Add sort-simple-yaml hook (originally private hook from yelp_pre_commit_hooks)
diff --git a/.gitignore b/.gitignore
index 2626934..6fdf044 100644
--- a/.gitignore
+++ b/.gitignore
@@ -2,6 +2,7 @@
*.iml
*.py[co]
.*.sw[a-z]
+.cache
.coverage
.idea
.project
diff --git a/.pre-commit-hooks.yaml b/.pre-commit-hooks.yaml
index bda3f76..e7f433b 100644
--- a/.pre-commit-hooks.yaml
+++ b/.pre-commit-hooks.yaml
@@ -147,6 +147,12 @@
entry: requirements-txt-fixer
language: python
files: requirements.*\.txt$
+- id: sort-simple-yaml
+ name: Sort simple YAML files
+ language: python
+ entry: sort-simple-yaml
+ description: Sorts simple YAML files which consist only of top-level keys, preserving comments and blocks.
+ files: '^$'
- id: trailing-whitespace
name: Trim Trailing Whitespace
description: This hook trims trailing whitespace.

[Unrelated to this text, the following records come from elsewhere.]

-- ==== Sys2Proof/Laws/Memory.lean ====
section
/-! SUPPORT. Memory: a read after a write, and the canonical form that every memory operation keeps. -/

namespace Sys2Proof.Laws

open Sys2Proof.Machine

/-! ## The list of cells -/

theorem read_filter_ne {a a' : Nat} (h : a' ≠ a) (m : Memory) :
    Memory.read (m.filter (fun c => c.1 != a)) a' = Memory.read m a' := by
  induction m with
  | nil => rfl
  | cons c m ih =>
    by_cases hc : c.1 = a
    · have : ¬ c.1 = a' := fun e => h (e ▸ hc)
      simpa [hc, Memory.read, Ne.symm h] using ih
    · simp [hc, Memory.read, ih]

theorem read_filter_self (a : Nat) (m : Memory) :
    Memory.read (m.filter (fun c => c.1 != a)) a = Memory.unlisted a := by
  induction m with
  | nil => rfl
  | cons c m ih =>
    by_cases hc : c.1 = a
    · simpa [hc] using ih
    · simp [hc, Memory.read, ih]

theorem read_insert_ne {c : Host.Cell} {a' : Nat} (h : a' ≠ c.1) (m : Memory) :
    Memory.read (Memory.insert m c) a' = Memory.read m a' := by
  induction m with
  | nil => simp [Memory.insert, Memory.read, Ne.symm h]
  | cons d m ih =>
    by_cases hd : c.1 < d.1
    · simp [Memory.insert, hd, Memory.read, Ne.symm h]
    · simp [Memory.insert, hd, Memory.read, ih]

theorem read_insert_self {c : Host.Cell} {m : Memory} (h : ∀ d ∈ m, d.1 ≠ c.1) :
    Memory.read (Memory.insert m c) c.1 = c.2 := by
  induction m with
  | nil => simp [Memory.insert, Memory.read]
  | cons d m ih =>
    have hd := h d (by simp)
    have := ih (fun e he => h e (by simp [he]))
    by_cases hlt : c.1 < d.1
    · simp [Memory.insert, hlt, Memory.read]
    · simpa [Memory.insert, hlt, Memory.read, hd] using this

/-- A read after a write to the same address gives the byte written. -/
theorem read_write_same (m : Memory) (a : Nat) (b : Byte) : Memory.read (Memory.write m a b) a = b := by
  unfold Memory.write
  by_cases hb : b = Memory.unlisted a
  · simp [hb, read_filter_self]
  · simpa [hb] using read_insert_self (c := (a, b)) (m := m.filter (fun c => c.1 != a)) (by simp)

/-- A write leaves every other address alone. -/
theorem read_write_other {a a' : Nat} (h : a' ≠ a) (m : Memory) (b : Byte) :
    Memory.read (Memory.write m a b) a' = Memory.read m a' := by
  unfold Memory.write
  by_cases hb : b = Memory.unlisted a
  · simp [hb, read_filter_ne h]
  · simp [hb, read_insert_ne (c := (a, b)) h, read_filter_ne h]

/-! ## The canonical form -/

theorem mem_insert {d c : Host.Cell} {m : Memory} : d ∈ Memory.insert m c ↔ d = c ∨ d ∈ m := by
  induction m with
  | nil => simp [Memory.insert]
  | cons e m ih =>
    by_cases h : c.1 < e.1
    · simp [Memory.insert, h]
    · simp [Memory.insert, h, ih]; tauto

theorem pairwise_insert {c : Host.Cell} {m : Memory} (hm : m.Pairwise (fun c d => c.1 < d.1))
    (hc : ∀ d ∈ m, d.1 ≠ c.1) : (Memory.insert m c).Pairwise (fun c d => c.1 < d.1) := by
  induction m with
  | nil => simp [Memory.insert]
  | cons e m ih =>
    rw [List.pairwise_cons] at hm
    have he := hc e (by simp)
    by_cases h : c.1 < e.1
    · rw [Memory.insert, if_pos h, List.pairwise_cons, List.pairwise_cons]
      exact ⟨List.forall_mem_cons.2 ⟨h, fun d hd => h.trans (hm.1 d hd)⟩, hm⟩
    · simp only [Memory.insert, h, if_false, List.pairwise_cons]
      refine ⟨fun d hd => ?_, ih hm.2 fun d hd => hc d (by simp [hd])⟩
      rcases mem_insert.1 hd with rfl | hd
      · omega
      · exact hm.1 d hd

/-- A write below 4096 keeps the canonical form. -/
theorem write_keeps_wf {m : Memory} (hm : Memory.wf m) {a : Nat} (ha : a < memSize) (b : Byte) :
    Memory.wf (Memory.write m a b) := by
  have hsub : (m.filter (fun c => c.1 != a)).Pairwise (fun c d => c.1 < d.1) := hm.1.filter _
  have hall : ∀ c ∈ m.filter (fun c => c.1 != a), c.1 < memSize ∧ c.2 ≠ Memory.unlisted c.1 :=
    fun c hc => hm.2 c (List.mem_filter.1 hc).1
  unfold Memory.write
  by_cases hb : b = Memory.unlisted a
  · simp only [hb, if_true]; exact ⟨hsub, hall⟩
  · simp only [hb, if_false]
    refine ⟨pairwise_insert hsub (by simp), fun c hc => ?_⟩
    rcases mem_insert.1 hc with rfl | hc
    · exact ⟨ha, hb⟩
    · exact hall c hc

/-! ## The access primitives -/

theorem memRead_memWrite (s : State) (a a' : Nat) (b : Byte) :
    (s.memWrite a b).memRead a' = if a' % memSize = a % memSize then b else s.memRead a' := by
  by_cases h : a' % memSize = a % memSize
  · simp [State.memRead, h, read_write_same]
  · simp [State.memRead, h, read_write_other h]

theorem memRead_of_mem_eq {s t : State} (h : t.mem = s.mem) (a : Nat) : t.memRead a = s.memRead a := by
  simp [State.memRead, h]

theorem memWrite_keeps_wf {s : State} (h : Memory.wf s.mem) (a : Nat) (b : Byte) :
    Memory.wf (s.memWrite a b).mem :=
  write_keeps_wf h (Nat.mod_lt _ (by decide)) b

theorem memWriteBytes_keeps_wf {s : State} (h : Memory.wf s.mem) (a : Nat) (bs : List Byte) :
    Memory.wf (s.memWriteBytes a bs).mem := by
  induction bs generalizing s a with
  | nil => exact h
  | cons b bs ih => exact ih (memWrite_keeps_wf h a b) (a + 1)

/-- What storing bytes can do: it changes memory alone. -/
theorem memWriteBytes_eq (s : State) (a : Nat) (bs : List Byte) :
    s.memWriteBytes a bs = { s with mem := (s.memWriteBytes a bs).mem } := by
  induction bs generalizing s a with
  | nil => rfl
  | cons b bs ih =>
    show (s.memWrite a b).memWriteBytes (a + 1) bs = _
    rw [ih]; rfl

/-- What memory reads as after storing bytes that do not meet themselves around the address space. -/
theorem memRead_memWriteBytes {s : State} {a : Nat} {bs : List Byte} (h : bs.length ≤ memSize) (a' : Nat) :
    (s.memWriteBytes a bs).memRead a' =
      bs.getD ((a' + memSize - a % memSize) % memSize) (s.memRead a') := by
  induction bs generalizing s a with
  | nil => rfl
  | cons b bs ih =>
    simp only [List.length_cons] at h
    show ((s.memWrite a b).memWriteBytes (a + 1) bs).memRead a' = _
    rw [ih (by omega), memRead_memWrite]
    by_cases he : a' % memSize = a % memSize
    · rw [if_pos he]
      simp only [memSize] at h he ⊢
      have h0 : (a' + 4096 - a % 4096) % 4096 = 0 := by omega
      have h1 : bs.length ≤ (a' + 4096 - (a + 1) % 4096) % 4096 := by omega
      rw [h0, List.getD_cons_zero, List.getD_eq_default _ _ h1]
    · rw [if_neg he]
      simp only [memSize] at he ⊢
      have h1 : (a' + 4096 - a % 4096) % 4096 = (a' + 4096 - (a + 1) % 4096) % 4096 + 1 := by omega
      rw [h1, List.getD_cons_succ]

end Sys2Proof.Laws
end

diff --git a/README.md b/README.md
index 3b62234..8db7eef 100644
--- a/README.md
+++ b/README.md
@@ -67,6 +67,7 @@
- `--no-sort-keys` - when autofixing, retain the original key ordering (instead of sorting the keys)

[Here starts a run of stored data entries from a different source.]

theorem drawPixel_setSlot (x0 y : Nat) (b : Byte) (n : Nat) (s : State) (c : Nat) :
    drawPixel x0 y b (s.setSlot n) c = (drawPixel x0 y b s c).setSlot n := by
  by_cases hbit : spriteBit b c = true
  · rw [drawPixel_of_set x0 y _ hbit, drawPixel_of_set x0 y _ hbit]
    exact noteCollision_setSlot (s.flipPixel (x0 + c : Nat) y) n _
  · rw [drawPixel_of_clear x0 y _ hbit, drawPixel_of_clear x0 y _ hbit]

theorem drawRow_setSlot (x0 y0 n : Nat) (s : State) (r : Nat) :
    drawRow x0 y0 (s.setSlot n) r = (drawRow x0 y0 s r).setSlot n :=
  List.foldl_hom (fun t : State => t.setSlot n) (drawPixel_setSlot x0 (y0 + r) _ n)

/-- An instruction neither reads nor writes the slot count. -/
theorem exec_setSlot (i : Instr) (s : State) (n : Nat) :
    exec i (s.setSlot n) = andThen (exec i s) fun t => .next (t.setSlot n) := by
  cases i with
  | ret =>
    rcases Nat.eq_zero_or_pos s.sp.val with h | h
    · rw [exec_ret_of_empty h, exec_ret_of_empty (s := s.setSlot n) h]; rfl
    · rw [exec_ret_of_pos h, exec_ret_of_pos (s := s.setSlot n) h]; rfl
  | call nnn =>
    by_cases h : s.sp.val < 16
    · rw [exec_call_of_lt nnn h, exec_call_of_lt nnn (s := s.setSlot n) h]; rfl
    · have hfull : s.sp.val = 16 := by omega
      rw [exec_call_of_full nnn hfull, exec_call_of_full nnn (s := s.setSlot n) hfull]; rfl
  | seImm | sneImm | seReg | sneReg | skp | sknp =>
    exact congrArg Host.Outcome.next (skipIf_setSlot s n _)
  | drw x y h =>
    exact congrArg Host.Outcome.next
      (List.foldl_hom (fun t : State => t.setSlot n) (drawRow_setSlot _ _ n) (init := s.clearCollision))
  | ldB x => exact congrArg Host.Outcome.next (memWriteBytes_setSlot s n _ _)
  | ldMemVx | ldVxMem =>
    exact congrArg Host.Outcome.next (List.foldl_hom (fun t : State => t.setSlot n) fun _ _ => rfl)
  | _ => rfl

theorem stepOnce_setSlot (s : State) (n : Nat) :
    stepOnce (s.setSlot n) = andThen (stepOnce s) fun t => .next (t.setSlot n) := by
  cases hd : decodeWord (s.fetchWord s.pc.toNat) with
  | ok i =>
    have h := exec_setSlot i s.advance n
    rw [← execute_of_ok hd s.pc, ← execute_of_ok hd s.pc] at h
    exact h
  | error e =>
    have h (t : State) := execute_of_error hd s.pc t
    simp only [stepOnce]
    rw [h]
    exact h _

theorem stepOnce_keeps_params_slot {s t : State} (h : stepOnce s = .next t) :
    t.params = s.params ∧ t.slot = s.slot := by
  simp only [stepOnce, execute] at h
  split at h
  · obtain ⟨-, hparams, hslot⟩ := exec_keeps_key_params_slot h
    exact ⟨hparams, hslot⟩
  · cases h
    exact ⟨rfl, rfl⟩

theorem endTick_setSlot (s : State) (n : Nat) : (s.setSlot n).endTick = s.endTick := by
  cases hp : s.paused
  · rw [endTick_of_running hp, endTick_of_running (s := s.setSlot n) hp]; rfl
  · rw [endTick_of_paused hp, endTick_of_paused (s := s.setSlot n) hp]; rfl

/-! ## The whole tick and its slots (R160) -/

/-- What R160 does after the slots of a tick: nothing where the core is halted, else the end of the tick. -/
def finishTick (s : State) : Result := if s.halted then .next s else .next s.endTick

theorem finishTick_of_halted {s : State} (h : s.halted = true) : finishTick s = .next s := if_pos h

theorem finishTick_of_not_halted {s : State} (h : s.halted = false) : finishTick s = .next s.endTick :=
  if_neg (Bool.eq_false_iff.1 h)

theorem tick_of_halted {s : State} (h : s.halted = true) : tick s = .next s := if_pos h

theorem tick_of_not_halted {s : State} (h : s.halted = false) :
    tick s = andThen (runSlots s.params.speed s) finishTick :=
  if_neg (Bool.eq_false_iff.1 h)

/-- A halted or a paused core skips all its slots (R160). -/
theorem runSlots_of_stopped {s : State} (h : s.halted = true ∨ s.paused = true) (n : Nat) :
    runSlots n s = .next s := by
  induction n with
  | zero => rfl
  | succ n ih =>
    have hstop : ¬ (!s.paused && !s.halted) = true := by rcases h with h | h <;> simp [h]
    rw [runSlots, if_neg hstop, ih]

theorem runSlots_of_running {s : State} (hh : s.halted = false) (hp : s.paused = false) (n : Nat) :
    runSlots (n + 1) s = andThen (stepOnce s) (runSlots n) := by
  simp [runSlots, hh, hp]

/-- A step inside a tick is a move of the tick. -/
theorem step_of_slot_ne_zero {s : State} (h : s.slot ≠ 0) : step s = tickSlot s := if_neg h

/-- `k` steps of the core, at the model's own types. -/
def runSteps (k : Nat) (s : State) : Result := core.run k s

theorem runSteps_zero (s : State) : runSteps 0 s = .next s := rfl

theorem runSteps_succ (k : Nat) (s : State) : runSteps (k + 1) s = andThen (step s) (runSteps k) := by
  simp only [runSteps, Host.Core.run]
  change _ = andThen (core.step s) (runSteps k)
  cases core.step s <;> rfl
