-- ==== Sys2Proof/Safety.lean ====
section
/-! DEFINITION. What counts as a terminal, a correct and a faulty end, in the terms claims use, and the machine's
invariant. -/

namespace Sys2Proof.Machine

/-- Halted or Faulted (40_execution_engine.md R110). -/
def State.terminal (s : State) : Bool := s.status != .running

/-- The program ended well: Halted, not merely terminal (60_exceptions.md R209). -/
def State.endedWell (s : State) : Bool := s.status == .halted

/-- The program ended in a fault. -/
def State.endedInFault (s : State) : Bool := s.terminal && s.status != .halted

/-- `s` runs to the terminal state `t` in some number of steps, with the input it has; a step held in `s` goes on
(40_execution_engine.md R122, R126). -/
def State.RunsTo (s t : State) : Prop := t.terminal = true ∧ ∃ n, Nat.iterate (fun u => (stepReply u).1) n s = t

/-- The invariant of the machine: memory is in its canonical form and within its bounds, and a step is held in PortRead
only while the machine is Running with a legal IN at `pc` (60_exceptions.md R207). -/
def State.Inv (s : State) : Prop :=
  s.mem.wf = true ∧
    (s.waiting = true → s.status = .running ∧ ∃ dst : Param, s.fetch = .ok (.inp dst) ∧ dst.mode = 0)

end Sys2Proof.Machine
end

- `--top-keys comma,separated,keys` - Keys to keep at the top of mappings.
- `requirements-txt-fixer` - Sorts entries in requirements.txt
+- `sort-simple-yaml` - Sorts simple YAML files which consist only of top-level keys, preserving comments and blocks.

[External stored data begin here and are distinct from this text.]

/-! ## Digits and integers -/

/-- The ten digit characters, the list of `Claims.Numeral`. -/
def digitChars : List Char := ['0', '1', '2', '3', '4', '5', '6', '7', '8', '9']

/-- The digit characters are the code points from that of `0` to that of `9`. -/
theorem mem_digitChars_iff {c : Char} : c ∈ digitChars ↔ '0'.toNat ≤ c.toNat ∧ c.toNat ≤ '9'.toNat := by
  constructor
  · have hall : ∀ d ∈ digitChars, '0'.toNat ≤ d.toNat ∧ d.toNat ≤ '9'.toNat := by simp [digitChars]
    exact hall c
  · rintro ⟨h0, h9⟩
    have hall : ∀ k : Fin 10, Char.ofNat ('0'.toNat + k) ∈ digitChars := by decide
    have hc := hall ⟨c.toNat - '0'.toNat, Nat.lt_succ_of_le (Nat.sub_le_sub_right h9 _)⟩
    rwa [Nat.add_sub_cancel' h0, Char.ofNat_toNat] at hc

theorem digitValue_eq_some_iff {c : Char} {d : Nat} :
    digitValue c = some d ↔ c ∈ digitChars ∧ c.toNat - '0'.toNat = d := by
  rw [mem_digitChars_iff, digitValue]
  split <;> simp_all

/-- A run of digits is read to the value `Claims.digitsValue` folds, from any value `acc` of the digits before it. -/
theorem parseDigits_eq_some_iff {acc n : Nat} {cs : List Char} :
    parseDigits acc cs = some n ↔
      (∀ c ∈ cs, c ∈ digitChars) ∧ cs.foldl (fun n c => 10 * n + (c.toNat - '0'.toNat)) acc = n := by
  induction cs generalizing acc with
  | nil => simp [parseDigits]
  | cons c cs ih =>
    rw [parseDigits]
    cases hc : digitValue c with
    | none =>
      have : c ∉ digitChars := fun hm => by simp [digitValue_eq_some_iff.mpr ⟨hm, rfl⟩] at hc
      simp [this]
    | some d =>
      obtain ⟨hm, rfl⟩ := digitValue_eq_some_iff.mp hc
      simp only [ih, List.forall_mem_cons, hm, true_and, List.foldl_cons, Nat.mul_comm acc]

/-- `digit+` (70_reset_and_hazards.md R231). -/
theorem parseNat_eq_some_iff {cs : List Char} {n : Nat} :
    parseNat cs = some n ↔ cs ≠ [] ∧ (∀ c ∈ cs, c ∈ digitChars) ∧ digitsValue cs = n := by
  cases cs with
  | nil => simp [parseNat]
  | cons c cs => simpa [parseNat, digitsValue] using parseDigits_eq_some_iff (acc := 0) (cs := c :: cs)

/-- A numeral that begins with a minus sign is the sign and a run of digits. -/
theorem numeral_minus_iff {cs : List Char} {z : Int} :
    Numeral ('-' :: cs) z ↔ ∃ n, parseNat cs = some n ∧ z = -(n : Int) := by
  simp only [parseNat_eq_some_iff]
  constructor
  · rintro ⟨ds, hne, hall, ⟨rfl, -⟩ | ⟨heq, hz⟩⟩
    · exact absurd (hall '-' (by simp)) (by decide)
    · cases heq
      exact ⟨_, ⟨hne, hall, rfl⟩, hz⟩
  · rintro ⟨n, ⟨hne, hall, rfl⟩, hz⟩
    exact ⟨cs, hne, hall, .inr ⟨rfl, hz⟩⟩

/-- A numeral that does not begin with a minus sign is a run of digits. -/
theorem numeral_unsigned_iff {cs : List Char} {z : Int} (hcs : ∀ ds, cs ≠ '-' :: ds) :
    Numeral cs z ↔ ∃ n, parseNat cs = some n ∧ z = (n : Int) := by
  simp only [parseNat_eq_some_iff]
  constructor
  · rintro ⟨ds, hne, hall, ⟨rfl, hz⟩ | ⟨heq, -⟩⟩
    · exact ⟨_, ⟨hne, hall, rfl⟩, hz⟩
    · exact absurd heq (hcs ds)
  · rintro ⟨n, ⟨hne, hall, rfl⟩, hz⟩
    exact ⟨cs, hne, hall, .inl ⟨rfl, hz⟩⟩

/-- `integer ::= "-"? digit+` (70_reset_and_hazards.md R231). -/
theorem parseInteger_eq_some_iff {cs : List Char} {z : Int} : parseInteger cs = some z ↔ Numeral cs z := by
  unfold parseInteger
  split
  · rename_i cs
    rw [numeral_minus_iff]
    cases parseNat cs <;> simp [eq_comm]
  · rename_i hcs
    rw [numeral_unsigned_iff fun ds h => hcs ds h]
    cases parseNat cs <;> simp [eq_comm]

/-! ## The text -/

/-- The fields between the commas are the library's split at the commas, of the field begun and the rest. -/
theorem splitCommas_eq_splitOn {field : List Char} (hfield : ',' ∉ field) (text : List Char) :
    splitCommas field text = List.splitOn ',' (field ++ text) := by
  induction text generalizing field with
  | nil => rw [splitCommas, List.append_nil, List.splitOn_eq_singleton hfield]
  | cons c cs ih =>
    rw [splitCommas]
    split
    · rename_i hc
      rw [hc, ih List.not_mem_nil, List.nil_append, List.splitOn_append_cons_self_of_not_mem hfield]
    · rename_i hc
      rw [ih (by simp [hfield, Ne.symm hc]), List.append_assoc, List.singleton_append]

- `trailing-whitespace` - Trims trailing whitespace.
- Markdown linebreak trailing spaces preserved for `.md` and`.markdown`;
use `args: ['--markdown-linebreak-ext=txt,text']` to add other extensions,
diff --git a/hooks.yaml b/hooks.yaml
index bda3f76..e7f433b 100644
--- a/hooks.yaml
+++ b/hooks.yaml
@@ -147,6 +147,12 @@
entry: requirements-txt-fixer
language: python
files: requirements.*\.txt$
+- id: sort-simple-yaml
+ name: Sort simple YAML files
+ language: python
+ entry: sort-simple-yaml
+ description: Sorts simple YAML files which consist only of top-level keys, preserving comments and blocks.
+ files: '^$'
- id: trailing-whitespace
name: Trim Trailing Whitespace
description: This hook trims trailing whitespace.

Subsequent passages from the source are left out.